-- ==== Sys2Proof/Machine/Block.lean ====
section
/-! DEFINITION. The 512-byte context block as words: segment descriptors and the registers of a context at their offsets (R220,
R230), read and written by keystone code through CASK_WIN and by the debugger (R226, R227, R231, R232). -/

namespace Sys2Proof.Machine

open Sys2Proof

/-! ## Descriptors (R220) -/

def segFlags (g : Seg) : Word :=
  w32 (flag g.r 0 + flag g.w 1 + flag g.x 2 + flag g.sealed 3 + g.group.toNat * 2 ^ 8)

def segWord (g : Seg) (i : Nat) : Word :=
  match i with
  | 0 => g.base
  | 1 => g.size
  | 2 => segFlags g
  | _ => 0

def segSet (g : Seg) (i : Nat) (v : Word) : Seg :=
  match i with
  | 0 => { g with base := v }
  | 1 => { g with size := v }
  | 2 => { g with r := bit v 0, w := bit v 1, x := bit v 2, sealed := bit v 3, group := bv v 8 8 }
  | _ => g

/-- The word at offset `off` (0x000-0x03F) of the four descriptors. -/
def descWord (k : Cask) (off : Nat) : Word := segWord ((caskSegs k).getD (off / 16) {}) (off / 4 % 4)

def descSet (k : Cask) (off : Nat) (v : Word) : Cask :=
  let i := off / 4 % 4
  match off / 16 with
  | 0 => { k with code := segSet k.code i v }
  | 1 => { k with data := segSet k.data i v }
  | 2 => { k with stack := segSet k.stack i v }
  | _ => { k with shared := segSet k.shared i v }

/-! ## General registers (R136) -/

/-- A general register; g0 reads 0. -/
def getG (r : Regs) (i : Nat) : Word := if i = 0 then 0 else tget r.g i 0
/-- A write of a general register; a write to g0 is discarded. -/
def setG (r : Regs) (i : Nat) (v : Word) : Regs := if i = 0 then r else { r with g := tset r.g i v }

/-! ## Waits, pending results and frames -/

def waitCode : WaitKind → Nat
  | .none => 0
  | .wait => 1
  | .waitc => 2
  | .time => 3
  | .time64 => 4
  | .ctr => 5
def waitOf : Nat → WaitKind
  | 1 => .wait
  | 2 => .waitc
  | 3 => .time
  | 4 => .time64
  | 5 => .ctr
  | _ => .none

/-- The i-th pending product and the i-th pending load, with delay 0 when there is none. -/
def mulSlot (r : Regs) (i : Nat) : PendMul := r.mul.pend.getD i { delay := 0 }
def lsuSlot (r : Regs) (i : Nat) : PendLoad := r.lsu.pend.getD i { delay := 0 }

def setMulSlot (r : Regs) (i : Nat) (f : PendMul → PendMul) : Regs :=
  { r with mul := { r.mul with pend := [mulSlot r 0, mulSlot r 1].modify i f } }
def setLsuSlot (r : Regs) (i : Nat) (f : PendLoad → PendLoad) : Regs :=
  { r with lsu := { r.lsu with pend := [lsuSlot r 0, lsuSlot r 1].modify i f } }

/-- A delay count of the block, 0-2 (R230). -/
def delay2 (n : Nat) : Nat := min 2 n

def frameWord (f : Frame4) (i : Nat) : Word :=
  match i with
  | 0 => f.pc
  | 1 => f.cause
  | 2 => f.addr
  | _ => f.rpt
def frameSet (f : Frame4) (i : Nat) (v : Word) : Frame4 :=
  match i with
  | 0 => { f with pc := v }
  | 1 => { f with cause := v }
  | 2 => { f with addr := v }
  | _ => { f with rpt := v }

/-- Prefetched word `i`; the block holds the words without their addresses (R230). -/
def winWord (r : Regs) (i : Nat) : Word := (r.window.getD i (0, 0)).2
/-- The window with word `i` set; written words stand for the moves from PC on. [DEDUCED, log 94] -/
def winSet (r : Regs) (i : Nat) (v : Word) : Regs :=
  let w (j : Nat) : Word := if j = i then v else winWord r j
  { r with window := [(r.pc, w 0), (r.pc + 4, w 1)] }

/-! ## The block (R230) -/

/-- The word at offset `off` (0x040-0x1FF) of a context's registers. -/
def blockWord (r : Regs) (off : Nat) : Word :=
  if 0x050 ≤ off ∧ off < 0x0D0 then getG r ((off - 0x50) / 4)
  else if 0x1B0 ≤ off ∧ off < 0x1C0 then frameWord r.fallback ((off - 0x1B0) / 4)
  else match off with
  | 0x040 => r.pc
  | 0x044 => winWord r 0
  | 0x048 => winWord r 1
  | 0x04C => w32 (r.winValid % 4 + flag r.delay.isSome 2 + flag r.sys.handler 3)
  | 0x0D0 => r.alu.a
  | 0x0D4 => r.alu.r
  | 0x0D8 => w32 (flag r.alu.c 0)
  | 0x0DC => r.mul.a
  | 0x0E0 => loW r.mul.p
  | 0x0E4 => hiW r.mul.p
  | 0x0E8 => loW (mulSlot r 0).value
  | 0x0EC => hiW (mulSlot r 0).value
  | 0x0F0 => loW (mulSlot r 1).value
  | 0x0F4 => hiW (mulSlot r 1).value
  | 0x0F8 => w32 ((mulSlot r 0).delay % 4 + (mulSlot r 1).delay % 4 * 4)
  | 0x100 => r.lsu.sd
  | 0x104 => r.lsu.base
  | 0x108 => r.lsu.cmp
  | 0x10C => r.lsu.r.value
  | 0x110 => (lsuSlot r 0).res.value
  | 0x114 => (lsuSlot r 1).res.value
  | 0x118 => w32 ((lsuSlot r 0).delay % 4 + (lsuSlot r 1).delay % 4 * 4 + flag (lsuSlot r 0).res.ecc 4 +
      flag (lsuSlot r 1).res.ecc 5 + flag r.lsu.r.ecc 6)
  | 0x120 => r.evt.ien
  | 0x124 => r.evt.got
  | 0x128 => r.evt.sst.setWidth 32
  | 0x12C => w32 (waitCode r.wait.kind)
  | 0x130 => r.wait.mask
  | 0x134 => loW r.wait.target
  | 0x138 => hiW r.wait.target
  | 0x140 => r.tmr.thi
  | 0x144 => r.tmr.wmask
  | 0x148 => r.tmr.why.setWidth 32
  | 0x14C => r.tmr.aline.setWidth 32
  | 0x150 => r.tmr.target
  | 0x154 => w32 (flag r.tmr.armed 0)
  | 0x160 => r.rpt.n
  | 0x164 => r.rpt.cnt
  | 0x168 => r.rpt.beg
  | 0x16C => r.rpt.fin
  | 0x170 => r.str.src
  | 0x174 => r.str.dst
  | 0x178 => r.str.len
  | 0x17C => w32 (r.str.val.toNat + flag r.str.r 8 + r.str.op.toNat * 2 ^ 16)
  | 0x180 => r.sys.evec
  | 0x184 => r.sys.epend
  | 0x188 => w32 (flag r.sys.consent 0)
  | 0x18C => r.sys.moves
  | 0x190 => r.ctr.sel.setWidth 32
  | 0x194 => r.ctr.lo
  | 0x198 => r.ctr.hi
  | 0x19C => r.ctr.st.setWidth 32
  | 0x1A0 => w32 (flag r.rngSt 0)
  | 0x1C0 => w32 (r.fault.toNat + flag r.fbValid 8)
  | _ => 0

/-- The registers with the word at offset `off` (0x040-0x1FF) written. A set delay-slot bit continues at SYS.EPEND, where
R158 step 1 saves the target. [DEDUCED, log 94] -/
def blockSet (r : Regs) (off : Nat) (v : Word) : Regs :=
  if 0x050 ≤ off ∧ off < 0x0D0 then setG r ((off - 0x50) / 4) v
  else if 0x1B0 ≤ off ∧ off < 0x1C0 then { r with fallback := frameSet r.fallback ((off - 0x1B0) / 4) v }
  else match off with
  | 0x040 => { r with pc := v, window := [(v, winWord r 0), (v + 4, winWord r 1)] }
  | 0x044 => winSet r 0 v
  | 0x048 => winSet r 1 v
  | 0x04C => { r with winValid := delay2 (fld v 0 2), sys := { r.sys with handler := bit v 3 },
                      delay := if bit v 2 then some (r.delay.getD r.sys.epend) else none }
  | 0x0D0 => { r with alu := { r.alu with a := v } }
  | 0x0D4 => { r with alu := { r.alu with r := v } }
  | 0x0D8 => { r with alu := { r.alu with c := bit v 0 } }
  | 0x0DC => { r with mul := { r.mul with a := v } }
  | 0x0E0 => { r with mul := { r.mul with p := dword (hiW r.mul.p) v } }
  | 0x0E4 => { r with mul := { r.mul with p := dword v (loW r.mul.p) } }
  | 0x0E8 => setMulSlot r 0 fun x => { x with value := dword (hiW x.value) v }
  | 0x0EC => setMulSlot r 0 fun x => { x with value := dword v (loW x.value) }
  | 0x0F0 => setMulSlot r 1 fun x => { x with value := dword (hiW x.value) v }
  | 0x0F4 => setMulSlot r 1 fun x => { x with value := dword v (loW x.value) }
  | 0x0F8 => setMulSlot (setMulSlot r 0 fun x => { x with delay := delay2 (fld v 0 2) }) 1
      fun x => { x with delay := delay2 (fld v 2 2) }
  | 0x100 => { r with lsu := { r.lsu with sd := v } }
  | 0x104 => { r with lsu := { r.lsu with base := v } }
  | 0x108 => { r with lsu := { r.lsu with cmp := v } }
  | 0x10C => { r with lsu := { r.lsu with r := { r.lsu.r with value := v, addr := 0 } } }
  | 0x110 => setLsuSlot r 0 fun x => { x with res := { x.res with value := v, addr := 0 } }
  | 0x114 => setLsuSlot r 1 fun x => { x with res := { x.res with value := v, addr := 0 } }
  | 0x118 =>
    let r1 := setLsuSlot r 0 fun x => { x with delay := delay2 (fld v 0 2), res := { x.res with ecc := bit v 4 } }
    let r2 := setLsuSlot r1 1 fun x => { x with delay := delay2 (fld v 2 2), res := { x.res with ecc := bit v 5 } }
    { r2 with lsu := { r2.lsu with r := { r2.lsu.r with ecc := bit v 6 } } }
  | 0x120 => { r with evt := { r.evt with ien := v } }
  | 0x124 => { r with evt := { r.evt with got := v } }
  | 0x128 => { r with evt := { r.evt with sst := bv v 0 2 } }
  | 0x12C => { r with wait := { r.wait with kind := waitOf (fld v 0 3) } }
  | 0x130 => { r with wait := { r.wait with mask := v } }
  | 0x134 => { r with wait := { r.wait with target := dword (hiW r.wait.target) v } }
  | 0x138 => { r with wait := { r.wait with target := dword v (loW r.wait.target) } }
  | 0x140 => { r with tmr := { r.tmr with thi := v } }
  | 0x144 => { r with tmr := { r.tmr with wmask := v } }
  | 0x148 => { r with tmr := { r.tmr with why := bv v 0 2 } }
  | 0x14C => { r with tmr := { r.tmr with aline := bv v 0 9 &&& 0x11F } }
  | 0x150 => { r with tmr := { r.tmr with target := v } }
  | 0x154 => { r with tmr := { r.tmr with armed := bit v 0 } }
  | 0x160 => { r with rpt := { r.rpt with n := v } }
  | 0x164 => { r with rpt := { r.rpt with cnt := v } }
  | 0x168 => { r with rpt := { r.rpt with beg := v } }
  | 0x16C => { r with rpt := { r.rpt with fin := v } }
  | 0x170 => { r with str := { r.str with src := v } }
  | 0x174 => { r with str := { r.str with dst := v } }
  | 0x178 => { r with str := { r.str with len := v } }
  | 0x17C => { r with str := { r.str with val := bv v 0 8, r := bit v 8, op := bv v 16 3 } }
  | 0x180 => { r with sys := { r.sys with evec := v } }
  | 0x184 => { r with sys := { r.sys with epend := v } }
  | 0x188 => { r with sys := { r.sys with consent := bit v 0 } }
  | 0x18C => { r with sys := { r.sys with moves := v } }
  | 0x190 => { r with ctr := { r.ctr with sel := bv v 0 16 &&& 0x8FFF } }
  | 0x194 => { r with ctr := { r.ctr with lo := v } }
  | 0x198 => { r with ctr := { r.ctr with hi := v } }
  | 0x19C => { r with ctr := { r.ctr with st := bv v 0 3 } }
  | 0x1A0 => { r with rngSt := bit v 0 }
  | 0x1C0 => { r with fault := bv v 0 8, fbValid := bit v 8 }
  | _ => r

/-- A window read of cask `k` at offset `off`: the block as last saved, registers of a sealed cask reading 0 (R226, R231).
[DEDUCED, log 95] -/
def winRead (k : Cask) (off : Nat) : Word :=
  if off % 4 ≠ 0 then 0
  else if off < 0x040 then descWord k off
  else if off < 0x1B0 then
    if caskSealed k then 0 else blockWord (if k.slot.isSome then k.saved else k.regs) off
  else blockWord k.regs off

/-- Whether keystone code may write the block at offset `off` now (R227, R232). -/
def winWritable (k : Cask) (off : Nat) : Bool :=
  k.state == .disabled || (decide (0x040 ≤ off) && k.state == .faulted && !caskSealed k)

/-- The cask with the block word at `off` written. -/
def winWrite (k : Cask) (off : Nat) (v : Word) : Cask :=
  if off < 0x040 then descSet k off v
  else
    let r := blockSet k.regs off v
    { k with regs := r, saved := r }

end Sys2Proof.Machine
end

Exercise brief: Starting at the top of the data above, repeat every line exactly until the line containing "g with size" has been given, then stop.

Exercise answer:
-- ==== Sys2Proof/Machine/Block.lean ====
section
/-! DEFINITION. The 512-byte context block as words: segment descriptors and the registers of a context at their offsets (R220,
R230), read and written by keystone code through CASK_WIN and by the debugger (R226, R227, R231, R232). -/

namespace Sys2Proof.Machine

open Sys2Proof

/-! ## Descriptors (R220) -/

def segFlags (g : Seg) : Word :=
  w32 (flag g.r 0 + flag g.w 1 + flag g.x 2 + flag g.sealed 3 + g.group.toNat * 2 ^ 8)

def segWord (g : Seg) (i : Nat) : Word :=
  match i with
  | 0 => g.base
  | 1 => g.size
  | 2 => segFlags g
  | _ => 0

def segSet (g : Seg) (i : Nat) (v : Word) : Seg :=
  match i with
  | 0 => { g with base := v }
  | 1 => { g with size := v }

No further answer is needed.